There have always been certain singing voices that seem to reach out and speak to something beyond most of the others. Some great voices do this, in part, because their distinctiveness is intimately associated with some large moral cause: Paul Robeson with racial justice or Joan Baez with civil rights, for example. Others achieve their connection by representing the zenith of a particular cultural tradition: Umm Kulthum in Egypt, Nusrat Fateh Ali Khan in Pakistan or Youssou N’Dour in Senegal. Still others uniquely embody a time and place in their art: John McCormack with early 20th-century Ireland, perhaps, or Édith Piaf with postwar Paris. In western art song and opera, voices like those of Kathleen Ferrier, Luciano Pavarotti or Maria Callas have the capacity to leap out from the score to touch anyone who has ever heard their unique sound. In 20th-century pop music, the voice of Elvis Presley is as iconic and identifiable in the west as that of Teresa Teng – whose voice was memorably described as “seven parts sweetness, three parts tears” – is in the east. No list of examples will be exhaustive. There are, it goes without saying, many others.

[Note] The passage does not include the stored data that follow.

-- ==== Sys2Proof/Laws/State.lean ====
section
/-!
SUPPORT. One lemma per field per update of `State`, true by `rfl`, so that no proof unfolds a record
update.
-/

namespace Sys2Proof.Machine

@[simp] theorem answer_block (s : State) (r : Response) : (answer s r).block = s.block := rfl
@[simp] theorem answer_inputs (s : State) (r : Response) : (answer s r).inputs = s.inputs := rfl
@[simp] theorem answer_responses (s : State) (r : Response) :
    (answer s r).responses = s.responses ++ [r] := rfl

@[simp] theorem respond_block (s : State) (d : Datum) : (respond s d).block = s.block := rfl
@[simp] theorem respond_inputs (s : State) (d : Datum) : (respond s d).inputs = s.inputs := rfl
@[simp] theorem respond_responses (s : State) (d : Datum) :
    (respond s d).responses = s.responses ++ [⟨.ok, d⟩] := rfl

@[simp] theorem raise_block (s : State) (e : ErrorCause) : (raise s e).block = s.block := rfl
@[simp] theorem raise_inputs (s : State) (e : ErrorCause) : (raise s e).inputs = s.inputs := rfl
@[simp] theorem raise_responses (s : State) (e : ErrorCause) :
    (raise s e).responses = s.responses ++ [⟨errorStatus e, 0⟩] := rfl

@[simp] theorem setEngine_crc (s : State) (c : CrcValue) (n : Count) :
    (setEngine s c n).block.crc = c := rfl
@[simp] theorem setEngine_cnt (s : State) (c : CrcValue) (n : Count) :
    (setEngine s c n).block.cnt = n := rfl
@[simp] theorem setEngine_hdr (s : State) (c : CrcValue) (n : Count) :
    (setEngine s c n).block.hdr = s.block.hdr := rfl
@[simp] theorem setEngine_inputs (s : State) (c : CrcValue) (n : Count) :
    (setEngine s c n).inputs = s.inputs := rfl
@[simp] theorem setEngine_responses (s : State) (c : CrcValue) (n : Count) :
    (setEngine s c n).responses = s.responses := rfl

@[simp] theorem setHeader_crc (s : State) (h : Header) : (setHeader s h).block.crc = s.block.crc := rfl
@[simp] theorem setHeader_cnt (s : State) (h : Header) : (setHeader s h).block.cnt = s.block.cnt := rfl
@[simp] theorem setHeader_hdr (s : State) (h : Header) : (setHeader s h).block.hdr = h := rfl
@[simp] theorem setHeader_inputs (s : State) (h : Header) : (setHeader s h).inputs = s.inputs := rfl
@[simp] theorem setHeader_responses (s : State) (h : Header) :
    (setHeader s h).responses = s.responses := rfl

@[simp] theorem resetBlock_block (s : State) : (resetBlock s).block = Block.atReset := rfl
@[simp] theorem resetBlock_inputs (s : State) : (resetBlock s).inputs = s.inputs := rfl
@[simp] theorem resetBlock_responses (s : State) : (resetBlock s).responses = s.responses := rfl

@[simp] theorem present_block (s : State) (ws : List CommandWord) : (present s ws).block = s.block := rfl
@[simp] theorem present_inputs (s : State) (ws : List CommandWord) :
    (present s ws).inputs = s.inputs ++ ws.map .command := rfl
@[simp] theorem present_responses (s : State) (ws : List CommandWord) :
    (present s ws).responses = s.responses := rfl

@[simp] theorem presentFirst_block (s : State) (w : CommandWord) :
    (presentFirst s w).block = s.block := rfl
@[simp] theorem presentFirst_inputs (s : State) (w : CommandWord) :
    (presentFirst s w).inputs = .command w :: s.inputs := rfl
@[simp] theorem presentFirst_responses (s : State) (w : CommandWord) :
    (presentFirst s w).responses = s.responses := rfl

@[simp] theorem reset_block : State.reset.block = Block.atReset := rfl
@[simp] theorem reset_inputs : State.reset.inputs = [] := rfl
@[simp] theorem reset_responses : State.reset.responses = [] := rfl

@[simp] theorem atReset_crc : Block.atReset.crc = 0xFFFF := rfl
@[simp] theorem atReset_cnt : Block.atReset.cnt = 0 := rfl
@[simp] theorem atReset_hdr : Block.atReset.hdr = emptyHeader := rfl

end Sys2Proof.Machine
end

Franklin demanded special attention in several of these categories. She was always associated with a great moral cause, in her case the empowerment and celebration of African Americans. She embodied the voice not just of black America but of women more generally. She sang in and of a time and place. But, above all, her voice had such a range of expressive intensity and sureness – too many of her imitators confuse it with mere volume – that it went to a place in the human experience that most of her contemporaries could not reach. In her case it was the singer and the sound as well as the songs.

There is no unique quality to the greatest of singing voices that marks them out from all the others. Each great voice is different. The critic Roland Barthes once tried to divide singing into geno-song – sensual and physical – and pheno-song – technical and learned. It was a false distinction, for the best can do it all. Like Callas in La Traviata, Franklin could make a song like Respect or Natural Woman speak for the universal condition. In his obituary this week, Richard Williams wrote of Franklin’s capacity for vocal exaltation. We all know what he meant, and it was unforgettable.